Krishna shares insights from over a decade in the industry, explaining how data has outgrown traditional storage solutions and why independent data management is critical for organizations to avoid vendor lock-in. We discuss how AI is revolutionizing data strategies, from optimizing storage costs to preparing unstructured data for AI-driven workflows—a challenge every enterprise is now facing.

We also dive into the hidden costs of cold data, how Komprise's Global File Index brings structure to unstructured data, and the role of transparent data tiering in reducing storage expenses while maintaining easy access. Krishna highlights why data governance and security are more important than ever, especially as enterprises explore AI adoption and face increasing ransomware threats.

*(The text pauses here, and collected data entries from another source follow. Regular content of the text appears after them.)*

-- ==== Sys2Proof/Machine/PpuRegs.lean ====
section
/-! DEFINITION. The PPU's CPU-facing registers and the commit of its clocked registers (61 R420, R428-R437). -/

namespace Sys2Proof.Machine

/-- Replace the PPU. -/
def State.setPpu (s : State) (p : Ppu) : State := { s with ppu := p }

/-- `R`, rendering enabled: `Mask.current[3] | Mask.current[4]` (61 R424). -/
def renderingEnabled (p : Ppu) : Bool := p.mask.test 3 || p.mask.test 4

/-- The VRAM address increment (61 R429). -/
def vramInc (p : Ppu) : VAddr := if p.ctrl.test 2 then 32#15 else 1#15

/-- `V <- (V + inc) mod 2^15` (61 R429). -/
def Ppu.advanceV (p : Ppu) : Ppu := { p with v := p.v + vramInc p }

/-- `V & 0x3FFF`, the PPU-space address V names. -/
def Ppu.vAddr (p : Ppu) : PpuAddr := p.v.setWidth 14

/-- A read of `0x2002` (61 R431). -/
def statusRead (s : State) : Byte × State :=
  (s.ppu.status.current &&& 0xE0#8, s.setPpu { s.ppu with status := s.ppu.status.clear 7, w := false })

/-- A read of `0x2004` (61 R432). -/
def oamDataRead (s : State) : Byte := Memory.read s.ppu.oam s.ppu.oamAddr.toNat

/-- A read of `0x2007` (61 R433): buffered, but immediate in the palette, whose read refills the buffer from the
nametable beneath. -/
def dataRead (s : State) : Byte × State :=
  let a := s.ppu.vAddr
  if 0x3F00#14 ≤ a then
    let pal := ppuRead s a
    let below := ppuRead pal.2 (a - 0x1000#14)
    (pal.1, below.2.setPpu { below.2.ppu with readBuffer := below.1 }.advanceV)
  else
    let r := ppuRead s a
    (s.ppu.readBuffer, r.2.setPpu { r.2.ppu with readBuffer := r.1 }.advanceV)

/-- `PPU_CpuRead(r)` (61 R430): the write-only registers read 0 (61 R437). -/
def ppuCpuRead (s : State) (r : BitVec 3) : Byte × State :=
  match r with
  | 2#3 => statusRead s
  | 4#3 => (oamDataRead s, s)
  | 7#3 => dataRead s
  | _ => (0#8, s)

/-- T after a write of `v` to `0x2000`: `T[11:10] <- v[1:0]` (61 R428). -/
def ctrlWriteT (t : VAddr) (v : Byte) : VAddr :=
  (t &&& ~~~0x0C00#15) ||| ((v &&& 0x03#8).setWidth 15 <<< 10)

/-- The scroll write (61 R434). -/
def scrollWrite (p : Ppu) (v : Byte) : Ppu :=
  if p.w then
    { p with
      t := (p.t &&& ~~~0x73E0#15) ||| ((v &&& 7#8).setWidth 15 <<< 12) ||| ((v >>> 3).setWidth 15 <<< 5)
      w := false }
  else
    { p with
      t := (p.t &&& ~~~0x001F#15) ||| (v >>> 3).setWidth 15
      x := v.setWidth 3
      w := true }

/-- T after the second write of a pair to `0x2006` (61 R435). -/
def addrWriteLow (t : VAddr) (v : Byte) : VAddr := (t &&& 0x7F00#15) ||| v.setWidth 15

/-- The address write (61 R435). -/
def addrWrite (p : Ppu) (v : Byte) : Ppu :=
  if p.w then { p with t := addrWriteLow p.t v, v := addrWriteLow p.t v, w := false }
  else { p with t := (p.t &&& 0x00FF#15) ||| ((v &&& 0x3F#8).setWidth 15 <<< 8), w := true }

/-- The OAM data write (61 R428). -/
def oamDataWrite (p : Ppu) (v : Byte) : Ppu :=
  { p with
    oam := Memory.write p.oam p.oamAddr.toNat v
    oamAddr := p.oamAddr + 1#8
    oamDataReg := p.oamDataReg.write v }

/-- The data write (61 R436), with its behaviour-free copy (61 R428). -/
def dataWrite (s : State) (v : Byte) : State :=
  let s1 := ppuWrite s s.ppu.vAddr v
  s1.setPpu { s1.ppu with dataReg := s1.ppu.dataReg.write v }.advanceV

/-- `PPU_CpuWrite(r, v)` (61 R428). -/
def ppuCpuWrite (s : State) (r : BitVec 3) (v : Byte) : State :=
  match r with
  | 0#3 => s.setPpu { s.ppu with ctrl := s.ppu.ctrl.write v, t := ctrlWriteT s.ppu.t v }
  | 1#3 => s.setPpu { s.ppu with mask := s.ppu.mask.write v }
  | 2#3 => s
  | 3#3 => s.setPpu { s.ppu with oamAddr := v, oamAddrReg := s.ppu.oamAddrReg.write v }
  | 4#3 => s.setPpu (oamDataWrite s.ppu v)
  | 5#3 => s.setPpu { scrollWrite s.ppu v with scrollReg := s.ppu.scrollReg.write v }
  | 6#3 => s.setPpu (addrWrite s.ppu v)
  | _ => dataWrite s v

/-- Commit every clocked register (61 R420). -/
def Ppu.commit (p : Ppu) : Ppu :=
  { p with
    ctrl := p.ctrl.clock
    mask := p.mask.clock
    status := p.status.clock
    oamAddrReg := p.oamAddrReg.clock
    oamDataReg := p.oamDataReg.clock
    scrollReg := p.scrollReg.clock
    dataReg := p.dataReg.clock }

/-- `PPU_ClockRegisters()` (61 R420): commits only at `PpuPhase == 1`. -/
def ppuClockRegisters (p : Ppu) : Ppu := if p.ppuPhase = 1 then p.commit else p

end Sys2Proof.Machine
end

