-- ==== Sys2Proof/Machine/Bus.lean ====
section
/-! DEFINITION. The Bus's CPU-space decoder, the external IO window and the OAM DMA trigger (20 R101-R108, R117). -/

namespace Sys2Proof.Machine

/-- The RAM index of an address below `0x2000` (20 R101). -/
def ramIndex (addr : Word) : Nat := (addr &&& 0x07FF#16).toNat

/-- The PPU register an address in `0x2000-0x3FFF` reaches (20 R101, R104). -/
def ppuRegOf (addr : Word) : BitVec 3 := addr.setWidth 3

/-- `ReadFromCPU(addr)` (20 R101): the byte and the state after the read's side effects (20 R126). -/
def memRead (s : State) (addr : Word) : Byte × State :=
  match mapperReadCpu s.cart addr with
  | some b => (b, s)
  | none =>
    if addr < 0x2000#16 then (Memory.read s.bus.ram (ramIndex addr), s)
    else if addr < 0x4000#16 then ppuCpuRead s (ppuRegOf addr)
    else if addr < 0x4018#16 then (Config.ioRead addr s.bus.busCycle, s)
    else (0#8, s)

/-- The byte a CPU read of `addr` would return now, without the read's side effects. -/
def peek (s : State) (addr : Word) : Byte := (memRead s addr).1

/-- The DMA trigger: a CPU write of page `v` to `0x4014` (20 R117). -/
def dmaTrigger (b : Bus) (v : Byte) : Bus :=
  { b with dmaState := .waiting, dmaBase := v ++ 0#8, dmaCount := 0, dmaReadPhase := true }

/-- An `IO_WRITE(addr, v, BusCycle)` event (20 R106): it changes no state of the spec. -/
def ioWrite (s : State) (addr : Word) (v : Byte) : State :=
  { s with out := { s.out with ioWrites := s.out.ioWrites ++ [⟨addr, v, s.bus.busCycle⟩] } }

/-- `WriteFromCPU(addr, v)` (20 R102). -/
def memWrite (s : State) (addr : Word) (v : Byte) : State :=
  match mapperWriteCpu s.cart addr v with
  | some c => { s with cart := c }
  | none =>
    if addr < 0x2000#16 then { s with bus := { s.bus with ram := Memory.write s.bus.ram (ramIndex addr) v } }
    else if addr < 0x4000#16 then ppuCpuWrite s (ppuRegOf addr) v
    else if addr < 0x4018#16 then
      if addr = 0x4014#16 then { s with bus := dmaTrigger s.bus v } else ioWrite s addr v
    else s

/-- `Read16(addr)`: little-endian, the second address modulo 2^16 (00 R14, 20 R123). -/
def read16 (s : State) (addr : Word) : Word × State :=
  let lo := memRead s addr
  let hi := memRead lo.2 (addr + 1#16)
  (wordOf lo.1 hi.1, hi.2)

end Sys2Proof.Machine
end

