-- ==== Sys2Proof/Machine/Arith.lean ====
section
/-! DEFINITION. Add, subtract, logic, compare and bit test (spec/42_arithmetic_logic.md sections 2-4). -/

namespace Sys2Proof.Machine

/-- `adc(M)` (42 R280). -/
def doAdc (m : Byte) (s : State) : State := adc m s

/-- `61` ADC ($nn,X) (42 R280). -/
def execAdcIzx (zp : Byte) (s : State) : Result := runRead 0x61#8 (zeroPage zp) doAdc s

/-- `65` ADC $nn (42 R280). -/
def execAdcZp0 (zp : Byte) (s : State) : Result := runRead 0x65#8 (zeroPage zp) doAdc s

/-- `69` ADC #$nn (42 R280). -/
def execAdcImm (imm : Byte) (s : State) : Result := runRead 0x69#8 (zeroPage imm) doAdc s

/-- `6D` ADC $nnnn (42 R280). -/
def execAdcAbs (addr : Word) (s : State) : Result := runRead 0x6D#8 addr doAdc s

/-- `71` ADC ($nn),Y (42 R280). -/
def execAdcIzy (zp : Byte) (s : State) : Result := runRead 0x71#8 (zeroPage zp) doAdc s

/-- `75` ADC $nn,X (42 R280). -/
def execAdcZpx (zp : Byte) (s : State) : Result := runRead 0x75#8 (zeroPage zp) doAdc s

/-- `79` ADC $nnnn,Y (42 R280). -/
def execAdcAby (addr : Word) (s : State) : Result := runRead 0x79#8 addr doAdc s

/-- `7D` ADC $nnnn,X (42 R280). -/
def execAdcAbx (addr : Word) (s : State) : Result := runRead 0x7D#8 addr doAdc s

/-- `adc(~M & 0xFF)` (42 R282). -/
def doSbc (m : Byte) (s : State) : State := adc (~~~m) s

/-- `E1` SBC ($nn,X) (42 R282). -/
def execSbcIzx (zp : Byte) (s : State) : Result := runRead 0xE1#8 (zeroPage zp) doSbc s

/-- `E5` SBC $nn (42 R282). -/
def execSbcZp0 (zp : Byte) (s : State) : Result := runRead 0xE5#8 (zeroPage zp) doSbc s

/-- `E9` SBC #$nn (42 R282). -/
def execSbcImm (imm : Byte) (s : State) : Result := runRead 0xE9#8 (zeroPage imm) doSbc s

/-- `ED` SBC $nnnn (42 R282). -/
def execSbcAbs (addr : Word) (s : State) : Result := runRead 0xED#8 addr doSbc s

/-- `F1` SBC ($nn),Y (42 R282). -/
def execSbcIzy (zp : Byte) (s : State) : Result := runRead 0xF1#8 (zeroPage zp) doSbc s

/-- `F5` SBC $nn,X (42 R282). -/
def execSbcZpx (zp : Byte) (s : State) : Result := runRead 0xF5#8 (zeroPage zp) doSbc s

/-- `F9` SBC $nnnn,Y (42 R282). -/
def execSbcAby (addr : Word) (s : State) : Result := runRead 0xF9#8 addr doSbc s

/-- `FD` SBC $nnnn,X (42 R282). -/
def execSbcAbx (addr : Word) (s : State) : Result := runRead 0xFD#8 addr doSbc s

/-- `A <- A & M; setNZ(A)` (42 R283). -/
def doAnd (m : Byte) (s : State) : State := s.loadA (s.cpu.a &&& m)

/-- `21` AND ($nn,X) (42 R283). -/
def execAndIzx (zp : Byte) (s : State) : Result := runRead 0x21#8 (zeroPage zp) doAnd s

/-- `25` AND $nn (42 R283). -/
def execAndZp0 (zp : Byte) (s : State) : Result := runRead 0x25#8 (zeroPage zp) doAnd s

/-- `29` AND #$nn (42 R283). -/
def execAndImm (imm : Byte) (s : State) : Result := runRead 0x29#8 (zeroPage imm) doAnd s

/-- `2D` AND $nnnn (42 R283). -/
def execAndAbs (addr : Word) (s : State) : Result := runRead 0x2D#8 addr doAnd s

/-- `31` AND ($nn),Y (42 R283). -/
def execAndIzy (zp : Byte) (s : State) : Result := runRead 0x31#8 (zeroPage zp) doAnd s

/-- `35` AND $nn,X (42 R283). -/
def execAndZpx (zp : Byte) (s : State) : Result := runRead 0x35#8 (zeroPage zp) doAnd s

/-- `39` AND $nnnn,Y (42 R283). -/
def execAndAby (addr : Word) (s : State) : Result := runRead 0x39#8 addr doAnd s

/-- `3D` AND $nnnn,X (42 R283). -/
def execAndAbx (addr : Word) (s : State) : Result := runRead 0x3D#8 addr doAnd s

/-- `A <- A | M; setNZ(A)` (42 R284). -/
def doOra (m : Byte) (s : State) : State := s.loadA (s.cpu.a ||| m)

/-- `01` ORA ($nn,X) (42 R284). -/
def execOraIzx (zp : Byte) (s : State) : Result := runRead 0x01#8 (zeroPage zp) doOra s

/-- `05` ORA $nn (42 R284). -/
def execOraZp0 (zp : Byte) (s : State) : Result := runRead 0x05#8 (zeroPage zp) doOra s

/-- `09` ORA #$nn (42 R284). -/
def execOraImm (imm : Byte) (s : State) : Result := runRead 0x09#8 (zeroPage imm) doOra s

/-- `0D` ORA $nnnn (42 R284). -/
def execOraAbs (addr : Word) (s : State) : Result := runRead 0x0D#8 addr doOra s

/-- `11` ORA ($nn),Y (42 R284). -/
def execOraIzy (zp : Byte) (s : State) : Result := runRead 0x11#8 (zeroPage zp) doOra s

/-- `15` ORA $nn,X (42 R284). -/
def execOraZpx (zp : Byte) (s : State) : Result := runRead 0x15#8 (zeroPage zp) doOra s

/-- `19` ORA $nnnn,Y (42 R284). -/
def execOraAby (addr : Word) (s : State) : Result := runRead 0x19#8 addr doOra s

/-- `1D` ORA $nnnn,X (42 R284). -/
def execOraAbx (addr : Word) (s : State) : Result := runRead 0x1D#8 addr doOra s

/-- `A <- A ^ M; setNZ(A)` (42 R285). -/
def doEor (m : Byte) (s : State) : State := s.loadA (s.cpu.a ^^^ m)

/-- `41` EOR ($nn,X) (42 R285). -/
def execEorIzx (zp : Byte) (s : State) : Result := runRead 0x41#8 (zeroPage zp) doEor s

/-- `45` EOR $nn (42 R285). -/
def execEorZp0 (zp : Byte) (s : State) : Result := runRead 0x45#8 (zeroPage zp) doEor s

/-- `49` EOR #$nn (42 R285). -/
def execEorImm (imm : Byte) (s : State) : Result := runRead 0x49#8 (zeroPage imm) doEor s

/-- `4D` EOR $nnnn (42 R285). -/
def execEorAbs (addr : Word) (s : State) : Result := runRead 0x4D#8 addr doEor s

/-- `51` EOR ($nn),Y (42 R285). -/
def execEorIzy (zp : Byte) (s : State) : Result := runRead 0x51#8 (zeroPage zp) doEor s

/-- `55` EOR $nn,X (42 R285). -/
def execEorZpx (zp : Byte) (s : State) : Result := runRead 0x55#8 (zeroPage zp) doEor s

/-- `59` EOR $nnnn,Y (42 R285). -/
def execEorAby (addr : Word) (s : State) : Result := runRead 0x59#8 addr doEor s

/-- `5D` EOR $nnnn,X (42 R285). -/
def execEorAbx (addr : Word) (s : State) : Result := runRead 0x5D#8 addr doEor s

/-- `cmp(A, M)` (42 R286). -/
def doCmp (m : Byte) (s : State) : State := cmp s.cpu.a m s

/-- `C1` CMP ($nn,X) (42 R286). -/
def execCmpIzx (zp : Byte) (s : State) : Result := runRead 0xC1#8 (zeroPage zp) doCmp s

/-- `C5` CMP $nn (42 R286). -/
def execCmpZp0 (zp : Byte) (s : State) : Result := runRead 0xC5#8 (zeroPage zp) doCmp s

/-- `C9` CMP #$nn (42 R286). -/
def execCmpImm (imm : Byte) (s : State) : Result := runRead 0xC9#8 (zeroPage imm) doCmp s

/-- `CD` CMP $nnnn (42 R286). -/
def execCmpAbs (addr : Word) (s : State) : Result := runRead 0xCD#8 addr doCmp s

/-- `D1` CMP ($nn),Y (42 R286). -/
def execCmpIzy (zp : Byte) (s : State) : Result := runRead 0xD1#8 (zeroPage zp) doCmp s

/-- `D5` CMP $nn,X (42 R286). -/
def execCmpZpx (zp : Byte) (s : State) : Result := runRead 0xD5#8 (zeroPage zp) doCmp s

/-- `D9` CMP $nnnn,Y (42 R286). -/
def execCmpAby (addr : Word) (s : State) : Result := runRead 0xD9#8 addr doCmp s

/-- `DD` CMP $nnnn,X (42 R286). -/
def execCmpAbx (addr : Word) (s : State) : Result := runRead 0xDD#8 addr doCmp s

/-- `cmp(X, M)` (42 R287). -/
def doCpx (m : Byte) (s : State) : State := cmp s.cpu.x m s

/-- `E0` CPX #$nn (42 R287). -/
def execCpxImm (imm : Byte) (s : State) : Result := runRead 0xE0#8 (zeroPage imm) doCpx s

/-- `E4` CPX $nn (42 R287). -/
def execCpxZp0 (zp : Byte) (s : State) : Result := runRead 0xE4#8 (zeroPage zp) doCpx s

/-- `EC` CPX $nnnn (42 R287). -/
def execCpxAbs (addr : Word) (s : State) : Result := runRead 0xEC#8 addr doCpx s

/-- `cmp(Y, M)` (42 R288). -/
def doCpy (m : Byte) (s : State) : State := cmp s.cpu.y m s

/-- `C0` CPY #$nn (42 R288). -/
def execCpyImm (imm : Byte) (s : State) : Result := runRead 0xC0#8 (zeroPage imm) doCpy s

/-- `C4` CPY $nn (42 R288). -/
def execCpyZp0 (zp : Byte) (s : State) : Result := runRead 0xC4#8 (zeroPage zp) doCpy s

/-- `CC` CPY $nnnn (42 R288). -/
def execCpyAbs (addr : Word) (s : State) : Result := runRead 0xCC#8 addr doCpy s

/-- Z of `A & M`, V and N of `M` (42 R289). -/
def doBit (m : Byte) (s : State) : State := s.setP (bitFlags s.cpu.p s.cpu.a m)

/-- `24` BIT $nn (42 R289). -/
def execBitZp0 (zp : Byte) (s : State) : Result := runRead 0x24#8 (zeroPage zp) doBit s

/-- `2C` BIT $nnnn (42 R289). -/
def execBitAbs (addr : Word) (s : State) : Result := runRead 0x2C#8 addr doBit s

end Sys2Proof.Machine
end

As AI becomes more deeply embedded in business processes, how can organizations ensure their data is AI-ready? What steps should they take today to future-proof their data strategies? Join the conversation and discover why unstructured data management is the next big frontier in enterprise IT.

[00:00:03] Welcome back to the Tech Talks Daily Podcast, where every day we explore the latest innovations shaping the future of technology. And my guest today is the co-founder and COO of Comprise, and they're a company at the forefront of unstructured data management.

[00:00:21] We first met at the IT Press Tour in Silicon Valley, and after having a fascinating discussion, I knew I had to get her onto the podcast today, to not only share her insights on the evolving role of unstructured data in enterprise IT, but the value that it's helping to unlock. Because unstructured data, which is essentially everything from videos to documents to x-rays and just about every file you can think of, they make up 90% of enterprise data.

[00:00:51] And yet, organisations are still struggling with how to manage, optimise and extract value from that data. So, here in 2025, as AI adoption accelerates, businesses are beginning to realise they need effective data governance. Especially if they're serious about ensuring their corporate data fuels AI-driven insights, without creating security risks and spiralling costs. And I suspect a few of you listening have seen just that.

[00:01:21] So, today we're going to talk about how unstructured data management has evolved over the past decade, why independent storage agnostic solutions are essential in a multi-cloud world, and how data governance and AI-driven insights are shaping the future of enterprise storage. So, if your company is drowning in unstructured data and wondering how to make it work for you, rather than against you, this is a conversation you are not going to want to miss. But enough rambling and scene-setting from me.

[00:01:51] Let's get today's guest on now. So, a massive warm welcome to the show. Can you tell everyone listening a little about who you are and what you do? Thank you for having me on, Neil. I'm Krishna Subramanian. I'm a co-founder and COO of Comprise. We are a data management company that focuses on unstructured data management. And there is so much I'm looking forward to speaking with you about. We met at the E-Press tour in Silicon Valley.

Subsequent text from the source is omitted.